_Listed entries_:
/-- 01, 03 and 04. -/
def valueRules0 : List Rule := [
  (R.SYS_TICK_CTRL 0, fun c => c.bad (c.new.tickCounts c.i ≤ c.g F.SYS_TICK_CTRL_PHASE)),
  (R.AXIS_BIND 0, fun c => c.bind),
  (R.AXIS_BIND_IN 0, fun c => c.bind),
  (R.AXIS_COMMUT 0, fun c => c.bad (c.new.rd c.b ≠ 0 && (c.new.rd c.b).toNat < 0x400)),
  (R.AXIS_COMM_CFG 0, fun c => c.rng F.AXIS_COMM_CFG_COMM_SRC 0 1),
  (R.AXIS_DECEL_NORMAL 0, fun c => c.vel 1),
  (R.AXIS_DECEL_QUICK 0, fun c => c.vel 1),
  (R.AXIS_REACT 0, fun c => c.rng F.AXIS_REACT_BRAKE_OUT 0 47),
  (R.AXIS_HOME_CFG 0, fun c => firstFail [c.rng F.AXIS_HOME_CFG_METHOD 0 5,
    c.bad ((if c.g F.AXIS_HOME_CFG_SRC_KIND = 1 then 15 else 63) < c.g F.AXIS_HOME_CFG_SWITCH),
    c.rng F.AXIS_HOME_CFG_HS_TIME 1 255]),
  (R.AXIS_HOME_VEL 0, fun c => c.vel 0),
  (R.INTERP_GRP_MEMBERS 0, fun c =>
    let mem := (List.range 8).map fun k => c.new.member c.i k
    let others := ((List.range 16).filter (· ≠ c.i)).flatMap c.new.members
    firstFail [c.bad (mem.any fun a => 63 < a && a ≠ 255), c.conf (mem.any fun a => others.contains a)]),
  (R.INTERP_GRP_CFG 0, fun c => firstFail [c.rng F.INTERP_GRP_CFG_QDEPTH 1 256,
    c.bad (c.g F.INTERP_GRP_CFG_QDEPTH < c.g F.INTERP_GRP_CFG_RESERVE),
    c.conf (4096 < (List.range 16).foldl (fun n g => n + c.new.fg (R.INTERP_GRP_CFG g) F.INTERP_GRP_CFG_RESERVE) 0)]),
  (R.INTERP_GRP_OVR 0, fun c => firstFail [c.rng F.INTERP_GRP_OVR_RAMP 1 1000, c.rng F.INTERP_GRP_OVR_OVR 0 20000]),
  (R.INTERP_GRP_TOL 0, fun c => c.bad (c.v64 < 0)),
  (R.INTERP_AXLIM_VMAX 0, fun c => c.vel 0),
  (R.INTERP_AXLIM_AMAX 0, fun c => c.vel 0),
  (R.INTERP_AXLIM_JMAX 0, fun c => c.vel 0),
  (R.INTERP_VM_VEL 0, fun c => c.vel (-(2 ^ 63))),
  (R.INTERP_VM_ACC 0, fun c => c.vel 0),
  (R.INTERP_CAM_PROF 0, fun c => firstFail [c.rng F.INTERP_CAM_PROF_COUNT 2 4096,
    c.bad (4096 < c.g F.INTERP_CAM_PROF_FIRST + c.g F.INTERP_CAM_PROF_COUNT)]),
  (R.INTERP_CAM_LEN 0, fun c => c.bad (c.v64 ≤ 0)),
  (R.INTERP_GANTRY_CFG 0, fun c =>
    let l := c.g F.INTERP_GANTRY_CFG_LEADER
    let p := c.g F.INTERP_GANTRY_CFG_PARTNER
    firstFail [c.rng F.INTERP_GANTRY_CFG_LEADER 0 63, c.rng F.INTERP_GANTRY_CFG_PARTNER 0 63,
      c.conf (c.g F.INTERP_GANTRY_CFG_EN = 1 && (!c.new.lanesEqual (laneOf l) (laneOf p) || (c.new.groupOf p).isSome
        || c.old.follows p || c.new.fg (R.INTERP_GANTRY_LIMIT c.i) F.INTERP_GANTRY_LIMIT_LIMIT = 0))]),
  (R.INTERP_GANTRY_LIMIT 0, fun c =>
    c.conf (c.new.fb (R.INTERP_GANTRY_CFG c.i) F.INTERP_GANTRY_CFG_EN && c.g F.INTERP_GANTRY_LIMIT_LIMIT = 0))]

/-- 05 and 06. -/
def valueRules1 : List Rule := [
  (R.CE_LANE_CFG 0, fun c =>
    firstFail [c.rng F.CE_LANE_CFG_RATE 0 4,
      c.conf (c.g F.CE_LANE_CFG_PDIV < c.g F.CE_LANE_CFG_VDIV),
      c.conf (c.hit F.CE_LANE_CFG_RATE &&
        (c.new.tickCounts c.i ≤ c.new.fg (R.SYS_TICK_CTRL c.i) F.SYS_TICK_CTRL_PHASE
          || (List.range 4).any fun k => (List.range 8).any fun t =>
            c.new.fb (R.TD_TRIG k t) F.TD_TRIG_EN && c.new.fg (R.TD_TRIG k t) F.TD_TRIG_LANE = c.i && c.new.trigTooFar (R.TD_TRIG k t)))]),
  (R.CE_AX_CFG 0, fun c => c.rng F.CE_AX_CFG_FMODE 0 2),
  (R.CE_AX_FE 0, fun c => c.rng F.CE_AX_FE_FE_TIME 1 255),
  (R.CE_AX_NOTCH_CFG 0, fun c => firstFail [c.rng F.CE_AX_NOTCH_CFG_MODE0 0 2, c.rng F.CE_AX_NOTCH_CFG_MODE1 0 2, c.notches]),
  (R.CE_AX_PARAM 0 0, fun c => c.bad (!axParamOk c.j (c.new.rd c.b))),
  (R.CE_AX_NOTCHP 0 0, fun c => firstFail [c.bad (!f32Finite (c.new.rd c.b)), c.notches]),
  (R.CFE_CLK_CFG, fun c => firstFail [c.rng F.CFE_CLK_CFG_EXT_DIV 16 80, c.conf (c.old.pairEn && c.new.pairEn && c.ch F.CFE_CLK_CFG_EXT)]),
  (R.CFE_SDCK_CFG 0, fun c => c.rng F.CFE_SDCK_CFG_DIV 16 80),
  (R.CFE_BANK_CAL 0, fun c => c.bad (c.g F.CFE_BANK_CAL_REF_EN = 1 && c.g F.CFE_BANK_CAL_REF_IN / 40 ≠ c.i)),
  (R.CFE_BANK_REF 0, fun c => c.rng F.CFE_BANK_REF_REF_NOM 1 0x7FFFFF),
  (R.CFE_SD_CFG 0, fun c => firstFail [c.rng F.CFE_SD_CFG_CLKSEL 0 4, c.rng F.CFE_SD_CFG_OSR 0 4, c.rng F.CFE_SD_CFG_STUCK_N 0 4]),
  (R.CFE_SD_OC 0, fun c => c.bad (c.new.fgS c.b F.CFE_SD_OC_OC_HI ≤ c.new.fgS c.b F.CFE_SD_OC_OC_LO)),
  (R.CFE_SD_GAIN 0, fun c => c.bad (!realIn (c.new.rd c.b) (some (one149 / 2)) (some (2 * one149))))]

_Problem description_: Count all lines of the data that include "tickCounts". The answer is the number alone.

_Solution for this exercise_: 2